9 thoughts on “Zoo Miami To Get Rid of All Cats Living Outside Around Their Zoo”

  1. Zoo Miami has already killed 2 of the cats claiming they tested positive for FeLV or FIV. Whether that is the case or not, they never gave these 2 cats a chance. My organization, Undercats4Life has found places for positive cats before but they never gave the public/rescue community a chance prior to killing these 2 cats.

    When requesting the photos/id#s from Miami Dade Animal Services, it took them 4 days before they provided this information.

    Zoo Miami’s statement regarding cats posing a threat to the animals is just an opinion and not fact. There is no evidence the cats carried toxoplasmosis to any animal at the Zoo. They claim some animals have perished due to the cats but there is no evidence or proof of this, just hear say.

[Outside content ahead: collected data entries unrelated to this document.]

/-- Issue of an instruction that transfers no control. -/
def State.issue (s : State) (l : Nat) (g : Guard) (uses : List RegRef) (body : State → Issue) : Host.Outcome State Fault Refusal :=
  s.issueWith l g uses body Leaf.advance

/-- Issue of an instruction that changes only the leaf's own registers. -/
def State.issueReg (s : State) (l : Nat) (g : Guard) (uses : List RegRef) (f : Leaf → Leaf) : Host.Outcome State Fault Refusal :=
  s.issue l g uses (fun s => .done (s.modLeaf l f))

/-- Commands of a unit (and port) that have not completed. -/
def Leaf.pendingOf (lf : Leaf) (u : LeafUnit) (port : Nat) : Nat :=
  (lf.queue.filter (fun c => c.unit == u && c.port == port)).length

/-- Commands a unit can hold: the queue depth of 03 R81 and the command in progress. -/
def unitRoom : LeafUnit → Nat
  | .matrix => 3
  | .vector => 5
  | .reduction => 3
  | .streamOut => 5
  | .streamIn => 5
  | .packet => 8

/-- A unit can take a command. -/
def Leaf.hasRoom (lf : Leaf) (u : LeafUnit) (port : Nat) : Bool := decide (lf.pendingOf u port < unitRoom u)

/-- Count a command issued to the matrix or vector unit (03 R102: SEND's AW). -/
def Leaf.countIssue (lf : Leaf) : LeafUnit → Leaf
  | .matrix => { lf with issuedM := lf.issuedM + 1 }
  | .vector => { lf with issuedV := lf.issuedV + 1 }
  | _ => lf

/-- Queue a command of a unit without ports. -/
def Leaf.enqueue (lf : Leaf) (u : LeafUnit) (op : UnitOp) : Leaf :=
  { lf.countIssue u with queue := lf.queue ++ [⟨u, 0, 0, 0, 0, 0, 0, 0, op, lf.ctx.pc, []⟩] }

/-- Issue of a command of a unit: it waits while the unit's queue is full (03 R92). op gives the command from the registers as they
stand; the unit runs it later (03 R94). -/
def State.issueUnit (s : State) (l : Nat) (g : Guard) (u : LeafUnit) (uses : List RegRef) (op : Leaf → UnitOp) :
    Host.Outcome State Fault Refusal :=
  s.issue l g uses (fun s =>
    if (s.leaf l).hasRoom u 0 then .done (s.modLeaf l (fun lf => lf.enqueue u (op lf))) else .queueWait)

/-! ### Streams -/

/-- One more freed credit of a source. -/
def credFree (t : Tab Credit) (src : Nat) (beat : Bool) : Tab Credit :=
  tmod Credit.empty t src (fun c => if beat then { c with freedB := c.freedB + 1 } else { c with freedT := c.freedT + 1 })

/-- Credits freed at a destination for its source's segment (04 R130). -/
def State.freeCredit (s : State) (b src : Nat) (beat : Bool) : State :=
  s.modBranch b (fun x => { x with credits := credFree x.credits src beat })

/-- The first uncompleted stream command of a port. -/
def streamHead (u : LeafUnit) (port : Nat) (q : List UnitCmd) : Option (Nat × UnitCmd) :=
  findIdx (fun c => c.unit == u && c.port == port && decide (0 < c.left)) q 0

/-! ### Control instructions -/

/-- LOOP, BR, MOVC, FENCE, END and the completion of a unit command (03 R94, R96-R98). -/
def State.execLoopAt (s : State) (l : Nat) (g : Guard) (c : BitVec 2) (len : BitVec 9) (eosp : BitVec 3) (uses : List RegRef)
    (n : Leaf → Word) : Host.Outcome State Fault Refusal :=
  let port : Option Nat := if eosp = 0 then none else some (eosp.toNat - 1)
  s.issueWith l g uses (fun s => .done s) (fun lf =>
    let pc := lf.ctx.pc
    let trips := (n lf).toNat
    if trips = 0 then
      match lf.sendEnds port.toList with
      | none => none
      | some lf1 => lf1.advanceFrom (pc + 1 + len.toNat)
    else
      (lf.modCtx (fun x => { x with loops := ⟨c.toNat, pc + 1, pc + 1 + len.toNat, 0, trips, port⟩ :: x.loops })).advanceFrom pc)

/-- The iteration index of an active counter, 0 of an inactive one (03 R96). -/
def loopIndex (c : Nat) (fs : List LoopFrame) : Nat :=
  match fs.find? (fun f => f.counter == c) with
  | some f => f.index
  | none => 0

/-- Execution of LOOP (03 R96, R97). -/
def execLoop (l : Nat) (g : Guard) (c : BitVec 2) (len : BitVec 9) (eosp : BitVec 3) (ra : BitVec 5) (i : Bool) (imm : Word)
    (s : State) : Host.Outcome State Fault Refusal :=
  if 4 < eosp.toNat then .refused .reservedLeafCode
  else s.execLoopAt l g c len eosp (immUses i ra) (fun lf => if i then imm else lf.reg ra)

/-- Execution of BR (03 R120). -/
def execBr (l : Nat) (g : Guard) (target : BitVec 9) (s : State) : Host.Outcome State Fault Refusal :=
  s.issueWith l g [] (fun s => .done s)
    (fun lf => some { lf.modCtx (fun c => { c with pc := target.toNat }) with mode := .run })

/-- Execution of MOVC (03 R96). -/
def execMovc (l : Nat) (g : Guard) (rd : BitVec 5) (c : BitVec 2) (s : State) : Host.Outcome State Fault Refusal :=
  s.issueReg l g [.g rd] (fun lf => lf.setReg rd (BitVec.ofNat 32 (loopIndex c.toNat lf.ctx.loops)))

/-- Execution of FENCE (03 R94): while a named unit has a command, the sequencer is held at the FENCE. -/
def execFence (l : Nat) (g : Guard) (units : BitVec 6) (s : State) : Host.Outcome State Fault Refusal :=
  s.issueWith l g [] (fun s => .done s)
    (fun lf => if fenceHolds units lf.queue then some { lf with block := .fence units, mode := .run } else lf.advance)

/-- Execution of END (03 R84). -/
def execEnd (l : Nat) (g : Guard) (s : State) : Host.Outcome State Fault Refusal :=
  s.issueWith l g [] (fun s => .done s) (fun lf => some { lf.beginEnd with mode := .run })

/-- Execution of NOP (03 R119). -/
def execNop (l : Nat) (g : Guard) (s : State) : Host.Outcome State Fault Refusal := s.issueReg l g [] (fun lf => lf)

/-- The unit a number names, in the order of FENCE's mask (03 R120). -/
def unitOf (n : Nat) : LeafUnit :=
  if n = 0 then .matrix else if n = 1 then .vector else if n = 2 then .reduction else if n = 3 then .streamOut
  else if n = 4 then .streamIn else .packet
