/-! ### The striped space of the warm tier (06 R217, 08 R278) -/

/-- Bytes of the striped space. -/
def State.warmSize (s : State) : Nat := s.tiers.stripe.length * s.tiers.pGib * 2 ^ 30
/-- Its places in use: warm copies and graft versions. -/
def State.warmPlaces (s : State) : List (Nat × Nat) := s.sv.warm.flatMap (·.place) ++ s.sv.grafts.flatMap (·.place)
/-- The free runs between used ones, which come in ascending order. -/
def freeRuns (total : Nat) : Nat → List (Nat × Nat) → List (Nat × Nat)
  | at_, [] => if at_ < total then [(at_, total - at_)] else []
  | at_, u :: l => (if at_ < u.1 then [(at_, u.1 - at_)] else []) ++ freeRuns total (Nat.max at_ (u.1 + u.2)) l
/-- n bytes of free runs, in order; none where they do not suffice. -/
def takeRuns : Nat → List (Nat × Nat) → Option (List (Nat × Nat))
  | 0, _ => some []
  | _ + 1, [] => none
  | n + 1, r :: l => if n + 1 ≤ r.2 then some [(r.1, n + 1)] else (takeRuns (n + 1 - r.2) l).map (fun x => r :: x)
/-- A place of n bytes in the striped space, in whole sectors (first fit: DESIGN CHOICE, log entry 20). -/
def State.warmAlloc (s : State) (n : Nat) : Option (List (Nat × Nat)) :=
  takeRuns (cdiv n 64 * 64) (freeRuns s.warmSize 0 (s.warmPlaces.mergeSort (fun a b => decide (a.1 ≤ b.1))))
/-- Read or write n bytes at a place of the striped space. -/
def State.placeRead (s : State) (place : List (Nat × Nat)) (n : Nat) : List Byte :=
  (place.flatMap (fun r => s.memRead (memKey 1 r.1) r.2)).take n
def State.placeWrite (s : State) (place : List (Nat × Nat)) (bs : List Byte) : State :=
  (place.foldl (fun (x : State × List Byte) r => (x.1.store 1 r.1 (x.2.take r.2), x.2.drop r.2)) (s, bs)).1
/-- The part of a place from byte off on. -/
def placeFrom : List (Nat × Nat) → Nat → List (Nat × Nat)
  | [], _ => []
  | r :: l, off => if off < r.2 then (r.1 + off, r.2 - off) :: l else placeFrom l (off - r.2)
def State.warmBytes (s : State) (w : WarmCopy) : List Byte := s.placeRead w.place w.size
/-- The image of a graft version in warm residency; empty until it has been read. -/
def State.graftBytes (s : State) (g : Graft) : List Byte := s.placeRead g.place g.size

/-! ### Configurations on branches (05 R188-R189) -/

/-- The branches of an instance with their relative branch in a configuration, whose numbering may differ from the entry's first (05 R171,
R175). -/
def State.rels (s : State) (i : Inst) (cfg : Nat) : List (Nat × Nat) :=
  let img := s.image i.load
  i.branches.zipIdx.map (fun x => (x.1, relIn img (entCfg img i.entry) cfg x.2))
/-- The branch of an instance that is relative branch k of a configuration. -/
def State.relB (s : State) (i : Inst) (cfg k : Nat) : Nat := (((s.rels i cfg).find? (fun x => x.2 == k)).map (·.1)).getD 0
/-- A context of a branch that holds a configuration of a load. -/
def State.ctxOf (s : State) (b load cfg rel : Nat) : Option Nat :=
  (List.range 8).find? (fun n => let c := tget BrcCtx.empty (s.branch b).ctxs n
    c.valid && c.load == load && c.cfg == cfg && c.rel == rel)
/-- A seed-bank slot of a branch that holds a configuration of a load. -/
def State.seedOf (s : State) (b load cfg rel : Nat) : Option Nat :=
  (List.range 12).find? (fun n => let c := tget SeedSlot.empty (s.branch b).seeds n
    c.valid && c.load == load && c.cfg == cfg && c.rel == rel)

/-- The lowest trained rate of the stripe set in MT/s, times its channels, times 8 bytes: bytes per microsecond (08 R282). -/
def State.warmRate (s : State) : Nat :=
  let rates := s.tiers.stripe.map (fun c => s.rf (Reg.wtcStatus c) 31 24 * 100)
  s.tiers.stripe.length * 8 * rates.foldl Nat.min (rates.headD 0)
/-- Nanoseconds to move n bytes at pct percent of that rate. -/
def State.warmNs (s : State) (pct n : Nat) : Nat :=
  if s.warmRate = 0 then 0 else cdiv (n * 100000) (s.warmRate * pct)

/-- When the queued fetches end (08 R293). -/
def State.fetchEnd (s : State) : Nat := (s.sv.fetches.map (·.fin)).foldl Nat.max s.now
/-- The near copy of a canopy image (06 R231, R233). -/
def State.imageObj (s : State) (load : Nat) : Option PoolObj := s.sv.objs.find? (fun o => o.kind == 3 && o.manifest == load)
/-- What a fill pays for an image whose near copy was evicted: a fetch from its source at the rate of R293, after the fetches ahead (06 R233;
DESIGN CHOICE, log entry 20). -/
def State.imageTerm (s : State) (load : Nat) : Nat :=
  match s.imageObj load with
  | some o => if o.state == .verified then 0 else ((s.sv.fetches.find? (fun f => f.obj == o.id)).map (·.fin)).getD s.now - s.now
  | none => s.fetchEnd - s.now + 10000 + s.warmNs 5 (s.image load).length

/-- An accepted request or a PIN entry holds context n of a branch (05 R189). -/
def State.ctxHeld (s : State) (b n : Nat) : Bool :=
  let c := tget BrcCtx.empty (s.branch b).ctxs n
  c.valid && (c.pinned || s.sv.requests.any (fun r => r.live && r.load == c.load &&
    (match s.inst r.inst with | some i => i.branches.contains b | none => false) &&
    (entCfgs (s.image r.load) r.entry).contains c.cfg))

/-- The context number a load takes: among those replaceable on every branch, the one used least recently (05 R189). -/
def State.pickCtx (s : State) (bs : List Nat) : Option Nat :=
  minBy (fun n => (bs.map (fun b => (tget BrcCtx.empty (s.branch b).ctxs n).lastUse)).foldl Nat.max 0)
    ((List.range 8).filter (fun n => bs.all (fun b => !s.ctxHeld b n) &&
      !(s.sv.cfgLoads.any (fun q => q.ctx == n && bs.contains q.branch))))
/-- The seed-bank slot a fill takes on a branch: an empty one, or the least recently used one that no accepted request's
configuration is in. -/
def State.pickSeed (s : State) (b : Nat) : Option Nat :=
  let ss := (List.range 12).map (fun n => (n, tget SeedSlot.empty (s.branch b).seeds n))
  let free := ss.filter (fun x => !x.2.valid || !(s.sv.requests.any (fun r => r.live && r.load == x.2.load &&
    (entCfgs (s.image r.load) r.entry).contains x.2.cfg)))
  (minBy (fun x => if x.2.valid then x.2.lastUse + 1 else 0) free).map (·.1)

/-- The residency term of one configuration on an instance: 0, 8 us or 48 us, or what is left of a load in progress; a fill in progress is
followed by the context load; none where nothing can be replaced (05 R188, R189). -/
def State.cfgTerm (s : State) (i : Inst) (cfg : Nat) : Option Nat :=
  let at_ := s.rels i cfg
  if at_.all (fun x => (s.ctxOf x.1 i.load cfg x.2).isSome) then some 0
  else
    let q := s.sv.cfgLoads.filter (fun q => i.branches.contains q.branch && q.load == i.load && q.cfg == cfg)
    let left := ((q.map (·.fin)).foldl Nat.max 0) - s.now
    if q.any (fun c => decide (c.ctx < 8)) then some left
    else
      if (s.pickCtx i.branches).isNone then none
      else if !q.isEmpty then some (left + 8000)
      else if at_.all (fun x => (s.ctxOf x.1 i.load cfg x.2).isSome || (s.seedOf x.1 i.load cfg x.2).isSome) then some 8000
      else if at_.all (fun x => (s.seedOf x.1 i.load cfg x.2).isSome || (s.pickSeed x.1).isSome) then some (48000 + s.imageTerm i.load) else none

/-- The wake time of the deepest sleep among branches (14 R476). -/
def State.wakeTerm (s : State) (bs : List Nat) : Nat :=
  (bs.map (fun b => match (s.branch b).sleep with | .awake => 0 | .s1 => 3000 | .s2 => 250000)).foldl Nat.max 0

/-- Wake the sleeping branches of an instance (14 R476). -/
def State.wake (s : State) (bs : List Nat) : State := s.modBranches bs (fun x => { x with sleep := .awake, idleSince := s.now })

/-! ### Shards, grafts and pages (08 R282-R284, R293, 11 R372) -/

/-- The verified near copy of a shard for a stand. -/
def State.nearShard (s : State) (sd man k : Nat) : Option PoolObj :=
  s.sv.objs.find? (fun o => o.stand == sd && o.kind == 0 && o.manifest == man && o.index == k)
/-- The warm copy of a shard, by manifest number, manifest digest and shard (08 R278). -/
def State.warmShard (s : State) (man : List Byte) (k : Nat) : Option WarmCopy :=
  s.sv.warm.find? (fun w => w.manifest == manId man && w.shard == k && w.digest == Crypto.sha256 man)
/-- The shards of a load that have no verified near copy. -/
def State.missing (s : State) (l : Load) : List Nat :=
  (shardsOf l.manifest l.member).filter (fun k => match s.nearShard l.stand (manId l.manifest) k with
    | some o => o.state != .verified
    | none => true)

/-- The ready times of a copy job's stages from its start (08 R283). -/
def State.jobReady (s : State) (m : List Byte) (shards : List Nat) (t : Nat) : List Nat :=
  ((List.range (manStages m)).foldl (fun (acc : List Nat × Nat) k =>
    let n := ((shards.filter (fun x => shardStage m x == k)).map (shardSize m)).foldl (· + ·) 0
    let b := acc.2 + n
    (acc.1 ++ [if n = 0 then 0 else t + s.warmNs 95 b + 150000], b)) ([], 0)).1
/-- max over the stages of r[k] - NEED_NS[k] (08 R283, R284). -/
def jobAdmit (m : List Byte) (ready : List Nat) : Nat :=
  (ready.zipIdx.map (fun x => x.1 - stageNeed m x.2)).foldl Nat.max 0
/-- The load whose manifest a copy job serves. -/
def State.jobLoad (s : State) (j : CopyJob) : Option Load :=
  s.sv.loads.find? (fun l => l.stand == j.stand && !l.manifest.isEmpty && manId l.manifest == j.manifest)
/-- The schedule of a running job after a delay: re-fetches are placed first, the remaining shards follow them (08 R285). -/
def State.reviseJob (s : State) (j : CopyJob) : CopyJob :=
  match s.jobLoad j, j.started with
  | some l, some _ =>
    let m := l.manifest
    let stateOf := fun k => (s.nearShard j.stand j.manifest k).map (·.state)
    let again := j.shards.filter (fun k => stateOf k == some .quarantined)
    let rest := j.shards.filter (fun k => stateOf k == some .unverified)
    let first := (again.map (shardSize m)).foldl (· + ·) 0
    { j with ready := (List.range (manStages m)).map (fun k =>
        let upTo := ((rest.filter (fun x => decide (shardStage m x ≤ k))).map (shardSize m)).foldl (· + ·) 0
        if rest.any (fun x => shardStage m x == k) then s.now + s.warmNs 95 (first + upTo) + 150000
        else if again.any (fun x => shardStage m x == k) then s.now + s.warmNs 95 first + 150000 else 0) }
  | _, _ => j
def State.reviseJobs (s : State) (p : CopyJob → Bool) : State :=
  s.modSv (fun v => { v with jobs := mapIf p s.reviseJob v.jobs })
/-- When the jobs ahead of a new one end (08 R283). -/
def State.jobsEnd (s : State) : Nat := (s.sv.jobs.map (fun j => j.ready.foldl Nat.max 0)).foldl Nat.max s.now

    Zoo Miami and Miami Dade Animal Services collaborated to “TNR” (their version is Trap, Neuter, Rehome”. However, rehome is a joke. How do you rehome a cat that is used to living outdoors? Are they going to relocate properly? No.

    Also, they didn’t put out a press release until after my organization and others brought this to the public’s attention. They didn’t ask cat rescues to assist first, they just wanted the cats gone and even with recommendations from a local known rescue, they didn’t want to make any decisions that would both protect the cats from being “relocated/rehomed” and would suffice whatever issues Zoo Miami is complaining about.

    Miami Dade Animal Services is not going to properly relocate these cats and it’s a damn shame.

    For further information, please feel free to stop by http://www.facebook.com/undercats4life


    • I notice by the pleas on your facebook site that you can’t find places for any of the excess cats in your area already. How is your hunt going trying to find places for the unwanted zoo cats too now? Any luck yet? How many did you take home with you?

      Hey! One of Micheal’s regulars here, Dee, claims how she loves cats so much and takes care of unwanted cats. Hit her up to take all those unwanted cats for you. I bet she’ll do it! She lives there!

      What? Dee didn’t offer to help even ONE of your cats? Huh … imagine that. 🙂

      They’re ALL talk, they always are. But it’s much more fun to blame everyone else in the world instead of yourselves, isn’t it.

    • Any animal welfare organizations overseeing the treatment of the cats and then their placement – wherever they are being placed? They aren’t above the law and need to treat the cats humanely.

      This piece is practically “dripping” with propaganda. Must be listening too much to HAHF/AWAKE vets. http://zoomiami.org/TNR

  2. Why is it when ever the subject of feral cats ( dumped house pets) comes up the dialog sounds more like extermination than dealing with the problem.

  3. My first question would be, “Where will they be relocated?”
    And, do these people have any idea of what it would take to place an entire colony elsewhere and ascertain that they stay in the new location?

    As all know, I’ve been involved in moving colonies https://pictures-of-cats.org/moving-a-feral-cat-colony-from-danger.html. It’s very hard work and requires the expertise of hand-on people with an exceptional knowledge of cats.

    And, as described by Michael, the status of every cat has to be determined. Domesticated cats should never be involved in such a project. Again, there should be someone available who can categorize each and every cat to determine whether they are true ferals, ferals, semi-ferals, strays, or domesticated http://cat-chitchat.pictures-of-cats.org/2014/05/definition-of-feral-cat.html.

    It’s so important to have a knowledgeable person because they know that strays (that haven’t reverted to ferals) and domesticated cats aren’t really a part of the “members only” feral colony. They may hang on the outskirts, but will never be accepted. They can’t be a part of any move.

    All in all, I feel that these people don’t have a true humane move in mind but rather a dumping.

    • I feel exactly the same Dee. Common sense tells me that the zoo is acting without due consideration because all they want to do it get rid of things which they think detract from the zoo’s image. It is going to lead to problems for the cats unless I am badly mistaken.